If the reconstruction follows the U.S. Secretary of Interior’s guidelines that call for photos and plans of the original design to be used in the redesign, then the reconstructed house can be considered historic, he told the board members.
“We have the documentation that is required by that standard,” Heisenbottle, from Coral Gables, said at the December meeting.
The city originally approved listing the house in its historic inventory in 2005 at the request of the owners at the time, Virginia and Erskine Courtenay. She loved the house because it gave her a feeling of being up in the trees, according to the documents prepared for that designation.
The historic-designation report described the Biggs house as “a significant example of the modernism which swept through the state in the years after World War II. It is an example of the work of a leading American architect, Paul Rudolph, whose testing ground was Florida.” 

Why others say it can’t be
Not everyone agrees the Rudolph-designed home should remain on the city’s inventory of historic homes without an explanation.
“Things can be rebuilt, but it’s not a historic structure,” said John Miller, who has twice chaired the Historic Preservation Board. “Personally, I don’t think it can stay on the city’s list of historic places without an asterisk saying it was a historic structure and rebuilt in the Paul Rudolph style, with the mass of the home not the same.”
Miller, a Delray Beach native, is president of the Delray Beach Historical Society. He became a local history buff because his great-grandfather and grandfather were Delray Beach mayors.
The Paul Rudolph Heritage Foundation no longer lists the Delray Beach house on its website. Its chief executive has said the new homeowners are assuming they know how Rudolph would react to today’s construction issues — something that’s not possible.
For that reason, the foundation’s website states: “The Paul Rudolph Heritage Foundation will not support such a rebuilding as an authentic Rudolph design. …The original residence will remain ‘demolished’ in our project list.”

‘Labor of love’ for owner
Historic Preservation Board Chairman Ben Baffer asked Heisenbottle to write a letter to the Rudolph Foundation after the Biggs house is reconstructed, explaining why it should still be considered an authentic Rudolph-designed home. Heisenbottle agreed.

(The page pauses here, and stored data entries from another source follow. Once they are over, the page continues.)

-- ==== Sys2Proof/Machine/Rating.lean ====
section
/-!
DEFINITION. The rating engine (02): the call account, collect requests and the debit, charging steps and pulses, grace, the
low-credit tests, and the closing of a call's money. The collect request is the coin path's answer (R12).
-/

namespace Sys2Proof.Machine

/-- The largest value of a 6-digit money field. -/
def moneyTop : Nat := 999999

/-! ### Saturating additions to the account (R26, R27) -/

/-- The addition of `v` to a field that holds `x` saturates. -/
def overflows (x v : Nat) : Bool := moneyTop < x + v

def Account.addCharge (v : Nat) (a : Account) : Account :=
  { a with c := satAdd moneyTop a.c v, sat := a.sat || overflows a.c v }

def Account.addOwed (v : Nat) (a : Account) : Account :=
  { a with o := satAdd moneyTop a.o v, sat := a.sat || overflows a.o v }

def Account.addInserted (v : Nat) (a : Account) : Account :=
  { a with inserted := satAdd moneyTop a.inserted v, sat := a.sat || overflows a.inserted v }

def Account.addRefunded (v : Nat) (a : Account) : Account :=
  { a with refunded := satAdd moneyTop a.refunded v, sat := a.sat || overflows a.refunded v }

def Account.addHeld (v : Nat) (a : Account) : Account :=
  { a with held := satAdd moneyTop a.held v, sat := a.sat || overflows a.held v }

def Account.addShortfall (v : Nat) (a : Account) : Account :=
  { a with shortfall := satAdd moneyTop a.shortfall v, sat := a.sat || overflows a.shortfall v }

/-- One charging step or pulse more (R35, R36). -/
def countUnit (s : State) : State := s.onAcct fun a => { a with units := bump 65535 a.units }

/-! ### The account opened, handed over and cleared (R29, R46) -/

def clearAccount (s : State) : State := (s.onAcct fun _ => Account.zero).onRate fun r => { r with ctx := none }

/-- The new call of a follow-on: B and E stay, carry_in takes the old carry_out B + E, every other item 0 or clear. -/
def handOverAccount (s : State) : State :=
  (s.onAcct fun a => { Account.zero with b := a.b, e := a.e, carryIn := satAdd moneyTop a.b a.e }).onRate
    fun r => { r with ctx := none }

/-! ### Money between escrow and account (R12, R30) -/

/-- The oldest HELD CREDIT entry committed: its value, and the queue after (R12). -/
def commitFirst : List Escrow → Option (Nat × List Escrow)
  | [] => none
  | x :: rest =>
    if x.st = .held ∧ x.standing = .credit then
      some (x.value, { x with st := .releasingCollect, standing := .committed } :: rest)
    else (commitFirst rest).map fun p => (p.1, x :: p.2)

/-- A collect request with its effect on the queue and the account: the value moves from E to B. None when the escrow is
frozen or no HELD CREDIT entry exists (R12, R30). -/
def collectRequest (s : State) : Option Nat × State :=
  if frozen s then (none, s)
  else match commitFirst s.coin.escrow with
    | none => (none, s)
    | some (v, q) =>
      (some v, (s.onCoin fun c => { c with escrow := q }).onAcct fun a => { a with e := a.e - v, b := a.b + v })

/-- A confirmed refund (R17, R30). -/
def refund (v : Nat) (s : State) : State := s.onAcct fun a => ({ a with e := a.e - v }).addRefunded v

/-- The value held at the end of a return-all (R30, R45). -/
def holdValue (v : Nat) (s : State) : State := s.onAcct fun a => ({ a with e := a.e - v }).addHeld v

/-! ### Low credit (R43) -/

/-- The setting test, after a debit in CONNECTED. -/
def settingTest (x : RatingContext) (s : State) : State :=
  if s.acct.available < threshold x s.clock then s.onAcct fun a => { a with lowCredit := true } else s

/-- The clearing test, after a coin. -/
def clearingTest (s : State) : State :=
  match s.rate.ctx with
  | none => s
  | some x =>
    if !x.uncharged && threshold x s.clock ≤ s.acct.available then s.onAcct fun a => { a with lowCredit := false } else s

/-! ### The debit (R38, R42) -/

/-- B covers `u`: step 1 of R38. -/
def payFromBanked (u : Nat) (s : State) : State := s.onAcct fun a => ({ a with b := a.b - u }).addCharge u

/-- B is short and no coin can be committed: step 3 of R38, with the entry into GRACE (R40). -/
def enterGrace (u : Nat) (x : RatingContext) (s : State) : State :=
  (((s.onAcct fun a => { (a.addCharge u) with o := u - a.b, b := 0, lowCredit := true }).onRate
    fun r => { r with graceEnd := some (s.now + 1000 * x.grace) })).onCall fun c => { c with st := .grace }

/-- R38: steps 1 and 2 as often as coins can be committed, at most `fuel` times, then step 3. -/
def debitLoop (u : Nat) (x : RatingContext) : Nat → State → State
  | 0, s => if u ≤ s.acct.b then payFromBanked u s else enterGrace u x s
  | fuel + 1, s =>
    if u ≤ s.acct.b then payFromBanked u s
    else match collectRequest s with
      | (none, _) => enterGrace u x s
      | (some _, t) => debitLoop u x fuel t

/-- A charge taken from the account: in CONNECTED by R38 with the setting test of R43, in GRACE by R42. A queue of n entries
answers at most n collect requests. -/
def debit (u : Nat) (x : RatingContext) (s : State) : State :=
  if s.call.st = .grace then s.onAcct fun a => (a.addCharge u).addOwed u
  else settingTest x (debitLoop u x s.coin.escrow.length s)

/-- A charge debited, or nothing for a charge of 0 (R35, R36; log 14). -/
def charge (u : Nat) (x : RatingContext) (s : State) : State := if u = 0 then s else debit u x s

/-- A step of a LOCAL call at this moment: period, debit, unit (R34, R35). -/
def chargeStep (x : RatingContext) (s : State) : State := countUnit (charge (unitNow x s.clock) x s)

/-- A meter pulse charged (R36). -/
def chargePulse (x : RatingContext) (s : State) : State := countUnit (charge x.pulseValue x s)

/-- The kinds of answer (R76). -/
inductive AnswerKind where
  | reversal | assumed | pulse
  deriving DecidableEq, Repr

/-- The initial charge at answer. Of a LOCAL call an I of 0 changes nothing (R35); of a METER call I is debited, and the setting
test made, also if it is 0 (R36, R43; log 14). -/
def chargeInitial (x : RatingContext) (s : State) : State :=
  match x.mode with
  | .meter => debit x.initial x s
  | .localBand => charge x.initial x s

/-- Charging starts at answer (R35, R36); an uncharged call is debited nothing (R31). -/
def startCharging (kind : AnswerKind) (s : State) : State :=
  match s.rate.ctx with
  | none => s
  | some x =>
    if x.uncharged then s
    else
      let t := chargeInitial x s
      match x.mode with
      | .meter => if kind = .pulse then chargePulse x t else t
      | .localBand =>
        if x.delay = 0 then
          (chargeStep x t).onRate fun r => { r with nextStep := some (s.now + 1000 * x.stepLen) }
        else t.onRate fun r => { r with nextStep := some (s.now + 1000 * x.delay) }

/-! ### The end of charging and the closing of the money (R37, R42, R45, R46, R48) -/

/-- Charging ends: both timers stop, O goes to shortfall, the low-credit flag is cleared (R37, R42, R43). -/
def endCharging (s : State) : State :=
  (s.onAcct fun a => { (a.addShortfall a.o) with o := 0, lowCredit := false }).onRate
    fun r => { r with nextStep := none, graceEnd := none }

/-- B is forfeited (R45, step 2). -/
def forfeit (s : State) : State := s.onAcct fun a => { a with forfeited := a.b, b := 0 }

/-- Consumed = C - shortfall (R47). -/
def Account.consumed (a : Account) : Nat := a.c - a.shortfall

/-- The closing figures of a clearing (R45). -/
def closingFigures (a : Account) : Figures :=
  ⟨a.carryIn, a.inserted, a.c, a.shortfall, a.consumed, a.forfeited, a.refunded, a.held, a.carryOut, a.units, a.sat⟩

/-- The closing figures of a follow-on: carry_out is B + E, nothing forfeited, refunded or held (R46). -/
def followOnFigures (a : Account) : Figures :=
  ⟨a.carryIn, a.inserted, a.c, a.shortfall, a.consumed, 0, 0, 0, satAdd moneyTop a.b a.e, a.units, a.sat⟩

/-- The figures of an OPEN record: those at answer (R87). -/
def openFigures (a : Account) : Figures := ⟨a.carryIn, a.inserted, a.c, 0, 0, 0, 0, 0, 0, a.units, a.sat⟩

/-- The figures of a checkpoint (R48). -/
def checkpointFigures (a : Account) : Figures :=
  ⟨a.carryIn, a.inserted, a.c, a.o, a.c - a.o, 0, a.refunded, satAdd moneyTop a.b a.e, 0, a.units, a.sat⟩

end Sys2Proof.Machine
end

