-- ==== Sys2Proof/Machine/ExecVault.lean ====
section
/-!
DEFINITION. Meanings of the vault's and the tamper sensing unit's commands: DOOR_OPEN, DOOR_CLOSE, BOX_EVENT,
SERVICE_WINDOW_EXPIRY, TAMPER_SCAN, HALT_TIMEOUT, CONTEXT_SETTLING_EXPIRY, LOITER_TIMEOUT.
-/

namespace Sys2Proof.Machine

/-! ### Door, box and window -/

/-- The door opens with the window open (R114). -/
def beginAuthorised (s : State) : State :=
  s.onVault fun v =>
    { v with session := .authorised, openedAt := s.now, overtime := false
             boxPhase := if v.boxPresent then .inPlace else .out }

/-- A debounced door opening from READY onward (R114). -/
def openDoor (s : State) : State :=
  if s.vault.windowEnd.isSome then beginAuthorised s else beginUnauthorised s

/-- DOOR_OPEN (R114): before READY the door state alone follows. -/
def execDoorOpen (s : State) : Host.Outcome State Fault Refusal :=
  complete (outOfReset s fun s =>
    if s.vault.doorOpen then s
    else
      let t := s.onVault fun v => { v with doorOpen := true }
      if s.start.phase = .ready then settle (openDoor t) else t)

/-- The end of a session by its kind and phase (R117). -/
def endSession (s : State) : State :=
  match s.vault.session with
  | .closed => s
  | .authorised => if s.vault.boxPhase = .exchanged then completeCollection s else s
  | .unauthorised => endCondition .vaultOpen s

/-- A debounced door close from READY onward (R117). -/
def closeDoor (s : State) : State :=
  (endOvertime (endSession s)).onVault fun v => { v with session := .closed, boxPhase := .inPlace }

/-- DOOR_CLOSE (R117). -/
def execDoorClose (s : State) : Host.Outcome State Fault Refusal :=
  complete (outOfReset s fun s =>
    if s.vault.doorOpen then
      let t := s.onVault fun v => { v with doorOpen := false }
      if s.start.phase = .ready then settle (closeDoor t) else t
    else s)

/-- The box phase after a removal or a replacement (R115). -/
def nextBoxPhase (present : Bool) (x : BoxPhase) : BoxPhase :=
  if present then (if x = .out then .exchanged else x) else .out

/-- A box event within a session (R115). -/
def boxInSession (present : Bool) (s : State) : State :=
  match s.vault.session with
  | .closed => s
  | .authorised => s.onVault fun v => { v with boxPhase := nextBoxPhase present v.boxPhase }
  | .unauthorised => if present then s else addDetail .vaultOpen s

/-- BOX_EVENT (R115): a removal, or a replacement when `present`. -/
def execBoxEvent (present : Bool) (s : State) : Host.Outcome State Fault Refusal :=
  complete (outOfReset s fun s =>
    if s.vault.boxPresent = present then s
    else boxInSession present (s.onVault fun v => { v with boxPresent := present }))

/-- SERVICE_WINDOW_EXPIRY (R113, R116). -/
def execServiceWindowExpiry (s : State) : Host.Outcome State Fault Refusal :=
  complete (outOfReset s fun s => onExpiry s.vault.windowEnd s fun t => settle (closeWindow t))

/-! ### Tamper sensing -/

/-- The instant at which the next scan completes (R124, R137). -/
def scanDue (s : State) : Option Nat := s.tamper.lastScan.map (· + s.req.cfg.scanInterval)

/-- A scan, and READY when it was the eighth of settling (R132, R181). -/
def takeScan (raw : List (BitVec 16)) (s : State) : State :=
  let t := scan raw s
  if s.tamper.settling = .settling ∧ t.tamper.settling = .running then enterReady t else t

/-- TAMPER_SCAN (R124). -/
def execTamperScan (raw : List (BitVec 16)) (s : State) : Host.Outcome State Fault Refusal :=
  complete (outOfReset s fun s => onExpiry (scanDue s) s fun t => settle (takeScan raw t))

/-- HALT_TIMEOUT of this channel (R130). -/
def execHaltTimeout (channel : Fin 6) (s : State) : Host.Outcome State Fault Refusal :=
  complete (outOfReset s fun s =>
    match (s.tamper.ch.get channel).haltStart with
    | none => s
    | some t => settle (reseedChannel channel (s.reach (t + 1000 * s.req.cfg.haltLimit))))

/-- CONTEXT_SETTLING_EXPIRY (R134). -/
def execContextSettlingExpiry (s : State) : Host.Outcome State Fault Refusal :=
  complete (outOfReset s fun s => onExpiry s.tamper.settleEnd s fun t => settle (settleContext t))

/-- LOITER_TIMEOUT (R136). -/
def execLoiterTimeout (s : State) : Host.Outcome State Fault Refusal :=
  complete (outOfReset s fun s =>
    match s.tamper.loiter with
    | .running t => settle (probeTrigger (s.reach (t + 1000 * s.req.cfg.loiter)))
    | .stopped => s
    | .reached => s)

end Sys2Proof.Machine
end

Construction workers have been able to reuse most of the steel beams by sanding them and painting them, a process that took months, Marco said.
His wife, Nina, found the original Rudolph house plans that called for the ground floor to be enclosed in glass.
They will add air-conditioning, but they will not tint the glass to reduce the heat from the Florida sun. Tinted glass was not part of the Rudolph design. The reconstructed house will be about 60% glass.
After the house is rebuilt to look like the original Rudolph design, Marco will apply to the city for property tax abatements for his historic property improvements for 10 years. Marco expects reconstructing the home will take another 12 to 18 months.
His hard costs for the reconstruction now exceed $2 million. In January 2021, GLM Builders estimated the reconstruction cost to be about $920,000.
His soft costs for attorneys, engineers, architects and other consultants are mounting. He even gave up his day job as a residential real estate developer to oversee the daily work at his Seabreeze property.
“It’s a labor of love,” Marco said. “That’s how it makes sense to me.”